The trap hiding in plain sight
The finite game mindset is a trap that's surprisingly easy to fall into, even when you know better.
Becoming #1 is a seductive goal because it's clear. You can point to it. You can measure your distance from it. You can report progress against it each quarter. The trouble is that when winning becomes the organizing principle, you start making decisions that serve the metric rather than the mission. For example, you might cut investment in people development because it doesn't show up on the earnings call. You might deprioritize the technically correct decision in favor of the one that ships faster. You might very well optimize for the number instead of the thing the number was supposed to represent.
I've seen this play out in many organizations I've been part of. The teams most fixated on winning - on hitting the goal, beating the competitor, closing the quarter - were often the ones that made the most short-sighted decisions and had the most fragile products and cultures. If not managed carefully, the pressure to win has a way of crowding out the judgment that actually produces winning.
The employees-first corollary
One of the clearest expressions of the infinite game mindset is the employees-first principle, and it's one that tends to make finance-oriented executives uncomfortable until they think it through.
As a senior leader, your job is not to focus on your customers. It's to ensure that your people have what they need to focus on your customers. Customers are taken care of by employees who feel supported, trusted, invested in, and are clear on why their work matters. If the people doing the work are struggling, distracted, or disengaged, no amount of customer-centricity at the leadership level will fix it.
It strikes me that this is the logic behind servant leadership - the idea that the manager's job is fundamentally to remove blockers, not to direct traffic. A leader who is genuinely invested in their team's growth and well-being creates a downstream effect: the team delivers better work, which serves customers better, which produces the business outcomes that leaders often try to manufacture directly. Success, in this framing, is a byproduct. Not a goal.

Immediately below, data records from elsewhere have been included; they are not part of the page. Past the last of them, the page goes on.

/-- The permitted villages routed to a barrier take their exercise levels, and no other village changes (R129). -/
theorem Plant.recomputeExerciseFor_spec (p : Plant) (k : Fin 4) :
    p.VillageStep (p.recomputeExerciseFor k) ∧ (p.recomputeExerciseFor k).notices = p.notices ∧
    ∀ v, (p.recomputeExerciseFor k).village v =
      if (p.village v).inUse && (p.village v).permit && (p.village v).routed k then
        (p.village v).formExercise p.exerciseBasis
      else p.village v := by
  refine ⟨.foldl (fun q v => by split_ifs; exacts [q.recomputeExercise_step v, .refl q]) _ p, ?_, fun v => ?_⟩
  · exact foldl_keeps (R := fun q => q.notices = p.notices)
      (fun q v hq => by
        split_ifs
        · rw [(q.recomputeExercise_spec v).2.1, hq]
        · exact hq) _ p rfl
  · have h := foldl_each (get := Plant.village) (R := p.VillageSideOnly)
      (f := fun q v => if (q.village v).permit && (q.village v).routed k then q.recomputeExercise v else q)
      (g := fun _ vl => if vl.inUse && vl.permit && vl.routed k then vl.formExercise p.exerciseBasis else vl)
      (fun q v hq => by split_ifs; exacts [hq.trans (q.recomputeExercise_step v).only, hq])
      (fun q v hq => by
        by_cases hr : ((q.village v).permit && (q.village v).routed k) = true
        · rw [if_pos hr, (q.recomputeExercise_spec v).2.2.1, hq.exerciseBasis]
          rw [Bool.and_eq_true] at hr; simp [hr.1, hr.2]
        · rw [if_neg hr, Bool.and_assoc]; simp [hr])
      (fun q v w _ hw => by
        split_ifs
        · exact ((q.recomputeExercise_spec v).2.2.2 w hw).1
        · rfl)
      (List.finRange 8) (List.nodup_finRange 8) p (.refl p) v
    simpa [Plant.recomputeExerciseFor] using h

/-- Both recomputations of a village and one hand-on (R127, R129). -/
theorem Plant.recomputeBoth_spec (p : Plant) (v : Fin 8) :
    p.VillageStep (p.recomputeBoth v) ∧
    (p.recomputeBoth v).village v =
      (if (p.village v).inUse then ((p.village v).form p.barrier).formExercise p.exerciseBasis else p.village v) ∧
    (∀ w, w ≠ v → (p.recomputeBoth v).village w = p.village w ∧ (p.recomputeBoth v).disp w = p.disp w) := by
  unfold Plant.recomputeBoth
  split_ifs with use
  · obtain ⟨h1, h2, h3, h4, _⟩ := p.formVillage_spec v
    have use' : ((p.formVillage v).village v).inUse = true := by
      rw [h3, ((p.village v).form_realOnly p.barrier).eq]; exact use
    obtain ⟨e1, e2⟩ := (p.formVillage v).formVillageExercise_spec v
    refine ⟨((p.formVillage_step v use).trans (Plant.formVillageExercise_step _ v use')).trans (Plant.handOn_step _ v), ?_,
      fun w hw => ⟨?_, ?_⟩⟩
    · rw [Plant.handOn_village, e1, h3, h1.exerciseBasis]
    · rw [Plant.handOn_village, e2 w hw, h4 w hw]
    · rw [Plant.handOn_disp_of_ne _ hw]; show (p.formVillage v).disp w = _; simp [Plant.disp, h2]
  · exact ⟨.refl p, rfl, fun _ _ => ⟨rfl, rfl⟩⟩

/-- The dispatch records after the exercise recomputations for a barrier: the villages it reaches are handed on, and no other
record changes (R129, R136). -/
theorem Plant.recomputeExerciseFor_disp (p : Plant) (k : Fin 4) (v : Fin 8) :
    (p.recomputeExerciseFor k).disp v =
      if ((p.village v).inUse && (p.village v).permit && (p.village v).routed k) = true then
        let vl := (p.village v).formExercise p.exerciseBasis
        (p.disp v).handOn p.session.active p.now ⟨vl.announced, vl.exAnnounced, vl.mask, vl.permit⟩
      else p.disp v := by
  have h := foldl_each (get := fun q v => (q.village v, q.disp v)) (R := p.VillageSideOnly)
    (f := fun q v => if (q.village v).permit && (q.village v).routed k then q.recomputeExercise v else q)
    (g := fun _ x => if (x.1.inUse && x.1.permit && x.1.routed k) = true then
        (x.1.formExercise p.exerciseBasis, x.2.handOn p.session.active p.now ⟨(x.1.formExercise p.exerciseBasis).announced,
          (x.1.formExercise p.exerciseBasis).exAnnounced, (x.1.formExercise p.exerciseBasis).mask,
          (x.1.formExercise p.exerciseBasis).permit⟩)
      else x)
    (fun q v hq => by split_ifs; exacts [hq.trans (q.recomputeExercise_step v).only, hq])
    (fun q v hq => by
      have one := q.recomputeExerciseAll_disp [v] (List.nodup_singleton v) v
      have vone := (q.recomputeExercise_spec v).2.2.1
      simp only [List.foldl_cons, List.foldl_nil, List.mem_singleton, true_and] at one
      rw [Bool.and_assoc]
      by_cases hr : ((q.village v).permit && (q.village v).routed k) = true
      · by_cases hu : (q.village v).inUse = true
        · simp only [hr, hu, if_true, Bool.and_self] at one vone ⊢
          rw [one, vone, hq.exerciseBasis, hq.session, hq.now]
        · simp only [hr, hu, if_true, Bool.false_and, Bool.false_eq_true, if_false] at one vone ⊢
          rw [one, vone]
      · simp only [hr, Bool.and_false, Bool.false_eq_true, if_false])
    (fun q v w _ hw => by
      split_ifs
      · exact Prod.ext ((q.recomputeExercise_spec v).2.2.2 w hw).1 ((q.recomputeExercise_spec v).2.2.2 w hw).2
      · rfl)
    (List.finRange 8) (List.nodup_finRange 8) p (.refl p) v
  have h := congrArg Prod.snd h
  rw [if_pos (List.mem_finRange v)] at h
  dsimp only at h
  unfold Plant.recomputeExerciseFor
  rw [h]
  by_cases hc : ((p.village v).inUse && (p.village v).permit && (p.village v).routed k) = true
  · rw [if_pos hc, if_pos hc]
  · rw [if_neg hc, if_neg hc]
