-- ==== Sys2Proof/Tests/Slice0.lean ====
section
/-! SUPPORT. Tests. `test_…`: the spec's own worked figures, each with its place in the spec. `witness_…`: a concrete state and
operands that meet the hypotheses of the obligation of that name, clause by clause. -/

namespace Sys2Proof.Tests

-- The tests are checked one after another: many checks by the kernel at once would ask for more threads than the build gives.
set_option Elab.async false

open Sys2Proof.Machine

/-! ### A part at work -/

/-- Station 0: LIVE, slot 0 names channel 0 and slot 7 channel 47. -/
def station : Station :=
  { Station.cleared with
    inUse := true, addr := 0x20, timeout := 60, state := .live, timer := some 60, lastSeq := some 40,
    slots := ((Vector.replicate 8 none).set 0 (some 0)).set 7 (some 47) }

/-- A LEVEL channel of barrier 0 that is VALID at a stage, with the settings of channel 2 of the worked storm. -/
def level (stage : Nat) : Channel :=
  { Channel.cleared with
    inUse := true, enabled := true, barrier := some 0, eligible := true, gain := 410, offset := 700, invert := true,
    real := { StagePath.cleared with valid := true, previous := some stage, ring := [stage], latest := some stage } }

/-- A SURGE channel of barrier 0 that is surging. -/
def geophone : Channel :=
  { Channel.cleared with
    inUse := true, enabled := true, kind := .surge, barrier := some 0, eligible := true, valid := true,
    surgeThreshold := 40, surgeRing := [(0, 40)], windowSum := 40, surging := true }

/-- A BREACH_WIRE channel of barrier 0 with its latch set. -/
def wire : Channel :=
  { Channel.cleared with
    inUse := true, enabled := true, kind := .wire, barrier := some 0, eligible := true, valid := true, latch := true }

/-- The table of barrier 0 of the worked storm, checked. -/
def table : Table :=
  { count := 3, verdict := .valid 600 1800,
    points := ((Vector.replicate 16 ⟨0, 0⟩).set 1 ⟨300, 400⟩).set 2 ⟨600, 1800⟩ }

/-- An estimate. -/
def estimate : Estimate := { volume := 866, fill := 481, ownRate := 0, effRate := 0, ttf := 65535, above := false, rated := false }

/-- An ACTIVE barrier. -/
def active : Barrier :=
  { Barrier.cleared with
    state := .active, voteQuality := some .good, validCount := 1, lastStage := some 400, estimate := some estimate,
    history := [⟨900, 866⟩] }

/-- A CONFIRMED village routed to barrier 0, announcing WARN. -/
def village : Village :=
  { Village.cleared with
    inUse := true, addr := 21, evac := 45, warn := 90, watch := 180, holdTimer := some 60, announced := .warn, permit := true,
    routes := (Vector.replicate 4 none).set 0 (some (Route.fresh 31)) }

/-- The content (WARN, unmarked). -/
def warning : Content := ⟨.warn, false⟩

/-- A plant with station 0, channels 0, 1 and 47, table 0, barrier 0 and village 0 loaded. -/
def plant : Plant :=
  ((((((State.reset.plant.setStation 0 station).setChannel 0 (level 400)).setChannel 1 geophone).setChannel 47 wire).setTable 0
    table).setBarrier 0 active).setVillage 0 village

/-- The part with that plant. -/
def part : State := { State.reset with plant := plant }

/-- The part with a plant changed. -/
def partWith (f : Plant → Plant) : State := { part with plant := f plant }

/-- A session running on barrier 0. -/
def session : Session := { Session.cleared with active := true, barrier := some 0, start := some 0, timer := some 3600 }

/-- A request. -/
def request (code target : Nat) (args : List Byte) : Request :=
  { src := 3, code := BitVec.ofNat 8 code, target := BitVec.ofNat 8 target, quiet := false, afterEval := false, args := args }

/-- A state with one request waiting. -/
def asking (s : State) (r : Request) : State := { s with mgmt := { s.mgmt with requests := [r] } }

theorem begins (s : State) (r : Request) (code length : Nat) (h : s.nresetLow = false) (free : s.mgmt.executing = none)
    (hc : r.code = BitVec.ofNat 8 code) (hl : r.args.length = length) : (asking s r).Begins r code length :=
  ⟨h, free, rfl, hc, hl⟩

/-- A frame with its check. -/
def frame (dst src kind seq flags : Byte) (payload : List Byte) : Frame := buildFrame dst src kind seq flags payload

/-! ### Well-formedness, decoding, codes -/

theorem test_wrong_check_is_ill_formed : (Instr.goodFrameU ⟨1, 2, 0x10, 0, 0, [], 0⟩).wellFormed = false := by decide +kernel
theorem test_long_payload_is_ill_formed :
    (Instr.goodFrameD (frame 1 2 0x30 0 0 (List.replicate 49 0))).wellFormed = false := by
  simp [Instr.wellFormed, Frame.good, Frame.withinLength, frame, buildFrame, Config.maxPayload]
theorem test_good_frame_is_well_formed : (Instr.goodFrameU (frame 1 2 0x10 0 0 [])).wellFormed = true := by decide +kernel
theorem test_no_word_spells_a_command : decodeTableWord 16 0x1234 = none := rfl

/-- R185: the nine ASCII digits give 0x29B1. -/
theorem test_check_of_digits : checkOf [0x31, 0x32, 0x33, 0x34, 0x35, 0x36, 0x37, 0x38, 0x39] = 0x29B1 := by decide +kernel

/-- R156: the first yields from seed 1. -/
theorem test_prbs_from_one :
    (prbsStep 1, prbsStep 0xB400, prbsStep 0x5A00, prbsStep 0x2D00, prbsStep 0x1680) =
      (0xB400, 0x5A00, 0x2D00, 0x1680, 0x0B40) := by decide

/-- R34: sequence 39 after 40 adds 254, sequence 1 after 254 adds 2, sequence 0 adds nothing. -/
theorem test_gap_counts : (gapAdded (some 40) 39, gapAdded (some 254) 1, gapAdded (some 7) 0) = (254, 2, 0) := by decide

/-- R52: 14,500 mm with gain 410, offset 1400 and invert is clamped to 0. -/
theorem test_scaled_below_zero :
    clampStage ({ Channel.cleared with gain := 410, offset := 1400, invert := true }.scaled 14500) = (0, true) := by decide

/-- Worked storm, barrier 0: the volumes of stages 400, 414, 540, 585 and 602. -/
theorem test_storm_volumes :
    [400, 414, 540, 585, 602].map table.interpolate =
      [(866, false), (932, false), (1520, false), (1730, false), (1800, true)] := by decide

What infinite game leadership looks like in practice
This type of leadership means making investments in people that won't show returns until next year, because the organization needs those returns, even if this quarter's review cycle doesn't reward them. It means choosing the architecturally sound approach over the one that ships faster, checks a box, and yet accumulates two years of debt. It means building a culture where transparency, long-term thinking, and doing the right thing are rewarded rather than quietly penalized whenever they slow something down.
It also means resisting the very natural impulse to treat your team's work as a means to an end. The engineers building your product aren't just shipping features - they're developing expertise, building judgment, and accumulating institutional knowledge that takes years to grow and surprisingly little time to lose. Treating that as a renewable resource is one of the most common and costly mistakes I've seen firsthand.
The right question to ask
I've started using a simple gut check when I'm navigating leadership decisions: am I doing this because it makes us better, or because it makes us look better right now?
Those two things are not always the same. And in my experience, the gap between them is where most of the important leadership choices actually live.
Play the infinite game. The score will take care of itself.
Epilogue - Many years ago, I worked under a CEO who set a very clear vision for our company. His stated objective was to make the company a great place for people to come and work every day, grow themselves through their careers, and provide for themselves and their families. Admittedly, I was younger and more foolish at the time, and hence thought that this was all, candidly, BS. With the ever-present benefit of hindsight, it turns out he was spot on.